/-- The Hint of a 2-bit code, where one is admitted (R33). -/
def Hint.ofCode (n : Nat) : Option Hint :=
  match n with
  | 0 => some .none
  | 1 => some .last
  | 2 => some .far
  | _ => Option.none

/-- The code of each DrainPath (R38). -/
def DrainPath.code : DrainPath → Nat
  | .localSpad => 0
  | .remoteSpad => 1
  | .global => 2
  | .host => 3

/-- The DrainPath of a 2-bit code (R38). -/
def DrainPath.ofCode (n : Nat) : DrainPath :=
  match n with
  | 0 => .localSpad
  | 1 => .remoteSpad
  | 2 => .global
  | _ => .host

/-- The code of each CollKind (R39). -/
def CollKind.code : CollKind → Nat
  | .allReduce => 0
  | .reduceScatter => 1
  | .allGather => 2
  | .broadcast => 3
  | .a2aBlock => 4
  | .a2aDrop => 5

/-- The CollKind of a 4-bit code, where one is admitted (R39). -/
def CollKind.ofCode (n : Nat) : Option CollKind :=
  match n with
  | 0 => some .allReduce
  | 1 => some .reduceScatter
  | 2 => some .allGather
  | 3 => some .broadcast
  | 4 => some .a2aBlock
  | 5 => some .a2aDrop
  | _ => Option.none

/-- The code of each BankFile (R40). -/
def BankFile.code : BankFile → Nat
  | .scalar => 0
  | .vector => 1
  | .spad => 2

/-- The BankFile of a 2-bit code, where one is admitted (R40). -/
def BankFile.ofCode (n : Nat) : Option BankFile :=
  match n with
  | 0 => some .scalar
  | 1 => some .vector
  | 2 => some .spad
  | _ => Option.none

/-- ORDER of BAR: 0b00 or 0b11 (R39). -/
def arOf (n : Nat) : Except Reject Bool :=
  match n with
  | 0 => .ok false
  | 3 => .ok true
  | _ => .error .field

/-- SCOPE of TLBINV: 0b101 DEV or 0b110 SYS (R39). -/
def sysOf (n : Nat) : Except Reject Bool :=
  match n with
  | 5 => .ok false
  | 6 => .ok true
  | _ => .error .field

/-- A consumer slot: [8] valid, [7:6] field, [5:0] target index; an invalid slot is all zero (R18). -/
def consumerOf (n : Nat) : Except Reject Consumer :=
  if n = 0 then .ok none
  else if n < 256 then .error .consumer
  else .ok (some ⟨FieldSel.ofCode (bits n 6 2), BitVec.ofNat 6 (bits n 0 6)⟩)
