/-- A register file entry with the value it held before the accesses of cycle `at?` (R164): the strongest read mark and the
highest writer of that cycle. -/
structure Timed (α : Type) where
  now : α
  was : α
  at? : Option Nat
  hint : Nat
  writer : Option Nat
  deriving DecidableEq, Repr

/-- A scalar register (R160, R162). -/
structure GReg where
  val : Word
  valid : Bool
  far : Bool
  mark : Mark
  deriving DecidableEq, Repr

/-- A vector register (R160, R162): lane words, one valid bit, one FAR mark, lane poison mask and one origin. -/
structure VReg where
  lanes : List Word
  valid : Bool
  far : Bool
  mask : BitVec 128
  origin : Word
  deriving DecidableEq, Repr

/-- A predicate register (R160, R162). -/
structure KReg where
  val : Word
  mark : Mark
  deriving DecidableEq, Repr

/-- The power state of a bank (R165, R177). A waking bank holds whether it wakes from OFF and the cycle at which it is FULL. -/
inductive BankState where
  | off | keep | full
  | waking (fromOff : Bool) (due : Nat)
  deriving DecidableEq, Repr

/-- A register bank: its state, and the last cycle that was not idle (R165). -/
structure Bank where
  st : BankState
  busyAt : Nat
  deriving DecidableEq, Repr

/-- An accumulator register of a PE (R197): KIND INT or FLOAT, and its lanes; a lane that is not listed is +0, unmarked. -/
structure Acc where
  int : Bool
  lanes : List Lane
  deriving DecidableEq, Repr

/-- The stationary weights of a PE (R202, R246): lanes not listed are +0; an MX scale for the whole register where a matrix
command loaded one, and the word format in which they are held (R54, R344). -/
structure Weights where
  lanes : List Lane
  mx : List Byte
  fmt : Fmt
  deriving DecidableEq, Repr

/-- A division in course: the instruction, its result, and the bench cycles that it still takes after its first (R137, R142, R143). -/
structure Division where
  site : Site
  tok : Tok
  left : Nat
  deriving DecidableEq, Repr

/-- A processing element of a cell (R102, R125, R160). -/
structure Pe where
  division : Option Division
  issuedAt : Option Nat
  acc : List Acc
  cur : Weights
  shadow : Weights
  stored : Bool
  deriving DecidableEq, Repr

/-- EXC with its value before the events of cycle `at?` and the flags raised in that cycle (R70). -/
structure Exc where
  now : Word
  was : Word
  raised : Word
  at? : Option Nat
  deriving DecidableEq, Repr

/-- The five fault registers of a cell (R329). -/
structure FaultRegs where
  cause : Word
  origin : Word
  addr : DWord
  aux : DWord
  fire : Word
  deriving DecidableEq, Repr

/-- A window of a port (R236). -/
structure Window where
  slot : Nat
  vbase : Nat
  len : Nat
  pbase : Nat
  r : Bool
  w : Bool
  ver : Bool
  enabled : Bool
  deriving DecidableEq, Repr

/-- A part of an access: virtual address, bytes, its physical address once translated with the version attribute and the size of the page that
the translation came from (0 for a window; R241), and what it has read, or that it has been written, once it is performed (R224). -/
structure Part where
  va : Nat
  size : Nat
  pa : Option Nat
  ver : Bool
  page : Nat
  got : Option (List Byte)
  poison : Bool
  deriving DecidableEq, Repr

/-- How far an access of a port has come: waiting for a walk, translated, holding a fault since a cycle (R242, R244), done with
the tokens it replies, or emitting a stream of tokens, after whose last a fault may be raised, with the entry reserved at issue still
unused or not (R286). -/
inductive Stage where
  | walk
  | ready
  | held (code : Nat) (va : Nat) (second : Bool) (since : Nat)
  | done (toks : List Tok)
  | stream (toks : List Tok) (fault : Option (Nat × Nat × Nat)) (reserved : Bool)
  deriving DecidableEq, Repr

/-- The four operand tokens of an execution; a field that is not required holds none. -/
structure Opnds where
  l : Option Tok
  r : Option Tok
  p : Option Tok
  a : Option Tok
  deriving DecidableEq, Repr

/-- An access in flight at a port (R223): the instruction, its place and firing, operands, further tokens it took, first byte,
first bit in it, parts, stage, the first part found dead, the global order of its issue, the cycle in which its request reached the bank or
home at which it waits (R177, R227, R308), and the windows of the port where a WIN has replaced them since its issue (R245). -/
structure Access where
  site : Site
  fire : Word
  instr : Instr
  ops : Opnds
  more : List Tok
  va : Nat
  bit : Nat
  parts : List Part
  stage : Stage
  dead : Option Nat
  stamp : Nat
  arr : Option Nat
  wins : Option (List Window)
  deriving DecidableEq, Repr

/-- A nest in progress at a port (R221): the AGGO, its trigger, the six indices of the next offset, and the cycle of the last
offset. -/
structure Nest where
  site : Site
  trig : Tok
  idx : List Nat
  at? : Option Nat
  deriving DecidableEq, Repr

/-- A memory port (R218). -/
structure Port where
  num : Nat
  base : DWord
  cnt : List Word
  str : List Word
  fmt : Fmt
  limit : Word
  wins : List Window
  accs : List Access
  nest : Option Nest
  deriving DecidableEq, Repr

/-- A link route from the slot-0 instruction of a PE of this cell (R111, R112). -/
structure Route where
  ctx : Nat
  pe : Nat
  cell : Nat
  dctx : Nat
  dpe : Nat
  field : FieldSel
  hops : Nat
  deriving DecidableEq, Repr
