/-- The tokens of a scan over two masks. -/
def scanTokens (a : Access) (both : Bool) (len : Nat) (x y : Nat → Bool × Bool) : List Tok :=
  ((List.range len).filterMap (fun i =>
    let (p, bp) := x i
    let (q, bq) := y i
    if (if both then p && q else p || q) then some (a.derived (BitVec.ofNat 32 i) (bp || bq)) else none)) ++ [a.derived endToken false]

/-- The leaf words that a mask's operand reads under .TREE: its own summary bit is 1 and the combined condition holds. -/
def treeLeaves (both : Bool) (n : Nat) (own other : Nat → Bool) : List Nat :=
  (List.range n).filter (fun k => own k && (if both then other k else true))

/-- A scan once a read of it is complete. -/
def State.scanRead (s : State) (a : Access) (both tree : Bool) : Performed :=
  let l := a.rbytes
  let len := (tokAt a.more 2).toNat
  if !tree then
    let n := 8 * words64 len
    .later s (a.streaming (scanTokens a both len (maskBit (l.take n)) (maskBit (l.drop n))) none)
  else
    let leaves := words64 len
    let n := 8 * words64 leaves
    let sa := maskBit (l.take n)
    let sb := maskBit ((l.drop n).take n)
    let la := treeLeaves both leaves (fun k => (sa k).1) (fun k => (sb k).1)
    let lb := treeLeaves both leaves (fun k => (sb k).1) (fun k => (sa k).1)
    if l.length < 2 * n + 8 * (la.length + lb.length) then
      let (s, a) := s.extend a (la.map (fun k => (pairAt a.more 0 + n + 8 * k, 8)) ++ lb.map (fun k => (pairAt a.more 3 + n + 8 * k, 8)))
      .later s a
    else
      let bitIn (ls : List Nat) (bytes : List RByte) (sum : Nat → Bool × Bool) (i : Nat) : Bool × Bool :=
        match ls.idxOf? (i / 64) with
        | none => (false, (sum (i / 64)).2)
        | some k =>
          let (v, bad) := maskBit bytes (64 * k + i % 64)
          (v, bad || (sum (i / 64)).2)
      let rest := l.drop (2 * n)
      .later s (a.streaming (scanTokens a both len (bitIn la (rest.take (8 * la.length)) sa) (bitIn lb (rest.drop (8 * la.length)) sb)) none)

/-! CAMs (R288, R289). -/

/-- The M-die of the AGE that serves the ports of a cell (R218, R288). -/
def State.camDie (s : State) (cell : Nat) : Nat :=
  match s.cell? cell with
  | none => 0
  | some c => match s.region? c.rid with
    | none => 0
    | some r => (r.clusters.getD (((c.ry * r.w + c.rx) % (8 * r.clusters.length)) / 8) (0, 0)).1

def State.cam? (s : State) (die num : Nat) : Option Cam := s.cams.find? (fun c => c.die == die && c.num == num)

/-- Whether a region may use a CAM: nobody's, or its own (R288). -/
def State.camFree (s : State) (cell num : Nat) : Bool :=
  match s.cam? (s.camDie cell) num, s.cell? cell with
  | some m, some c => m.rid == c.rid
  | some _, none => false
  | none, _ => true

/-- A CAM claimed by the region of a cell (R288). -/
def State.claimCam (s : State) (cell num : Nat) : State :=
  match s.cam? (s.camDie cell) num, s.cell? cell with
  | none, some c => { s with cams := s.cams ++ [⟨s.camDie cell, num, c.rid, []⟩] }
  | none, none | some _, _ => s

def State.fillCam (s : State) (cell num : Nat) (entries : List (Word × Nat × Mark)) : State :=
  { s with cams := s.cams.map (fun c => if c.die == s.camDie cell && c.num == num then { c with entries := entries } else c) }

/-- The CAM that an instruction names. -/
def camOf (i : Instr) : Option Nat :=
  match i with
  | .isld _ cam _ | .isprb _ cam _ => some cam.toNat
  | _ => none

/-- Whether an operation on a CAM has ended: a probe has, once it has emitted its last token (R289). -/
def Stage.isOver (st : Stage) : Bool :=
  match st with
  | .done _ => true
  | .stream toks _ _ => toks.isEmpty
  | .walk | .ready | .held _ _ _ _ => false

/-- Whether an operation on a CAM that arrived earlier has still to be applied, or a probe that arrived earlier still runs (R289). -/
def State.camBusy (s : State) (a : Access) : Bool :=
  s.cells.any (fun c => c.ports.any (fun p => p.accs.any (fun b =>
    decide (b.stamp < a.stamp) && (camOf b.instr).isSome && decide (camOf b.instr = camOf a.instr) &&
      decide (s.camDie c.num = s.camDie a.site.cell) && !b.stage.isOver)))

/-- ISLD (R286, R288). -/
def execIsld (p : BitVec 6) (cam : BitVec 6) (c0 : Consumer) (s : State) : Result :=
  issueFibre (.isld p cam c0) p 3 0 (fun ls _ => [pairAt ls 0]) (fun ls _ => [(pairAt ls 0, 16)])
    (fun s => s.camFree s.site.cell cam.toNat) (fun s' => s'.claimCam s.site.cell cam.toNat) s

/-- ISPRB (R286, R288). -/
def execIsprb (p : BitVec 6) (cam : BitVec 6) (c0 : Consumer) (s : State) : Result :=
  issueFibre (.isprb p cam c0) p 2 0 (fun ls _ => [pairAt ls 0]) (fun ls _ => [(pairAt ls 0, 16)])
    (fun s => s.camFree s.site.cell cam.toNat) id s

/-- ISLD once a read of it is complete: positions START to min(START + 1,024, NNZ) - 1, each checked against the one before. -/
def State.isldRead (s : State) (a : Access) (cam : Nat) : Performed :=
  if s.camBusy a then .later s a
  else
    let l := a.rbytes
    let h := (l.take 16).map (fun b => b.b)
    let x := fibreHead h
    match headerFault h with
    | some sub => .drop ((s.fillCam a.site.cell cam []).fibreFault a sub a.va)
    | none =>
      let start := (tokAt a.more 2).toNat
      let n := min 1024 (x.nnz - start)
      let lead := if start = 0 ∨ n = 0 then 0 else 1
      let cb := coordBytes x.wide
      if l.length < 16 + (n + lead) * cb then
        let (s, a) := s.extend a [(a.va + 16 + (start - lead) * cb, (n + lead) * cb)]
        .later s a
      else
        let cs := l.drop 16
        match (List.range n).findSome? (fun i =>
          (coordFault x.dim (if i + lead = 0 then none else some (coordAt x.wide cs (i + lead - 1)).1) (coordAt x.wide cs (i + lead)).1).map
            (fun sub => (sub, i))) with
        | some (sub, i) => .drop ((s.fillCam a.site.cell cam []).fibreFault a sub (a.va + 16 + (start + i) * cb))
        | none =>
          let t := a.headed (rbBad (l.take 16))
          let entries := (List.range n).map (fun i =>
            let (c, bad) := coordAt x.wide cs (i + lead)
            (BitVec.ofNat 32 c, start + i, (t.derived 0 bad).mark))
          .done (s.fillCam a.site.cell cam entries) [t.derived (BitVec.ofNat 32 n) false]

Work order: Lines wanted from the listing above: the line with "let n := 8 * words64 len" up to and including the line with "let la := treeLeaves". Please write them out exactly, adding nothing else.

Answer for the task:
    let n := 8 * words64 len
    .later s (a.streaming (scanTokens a both len (maskBit (l.take n)) (maskBit (l.drop n))) none)
  else
    let leaves := words64 len
    let n := 8 * words64 leaves
    let sa := maskBit (l.take n)
    let sb := maskBit ((l.drop n).take n)
    let la := treeLeaves both leaves (fun k => (sa k).1) (fun k => (sb k).1)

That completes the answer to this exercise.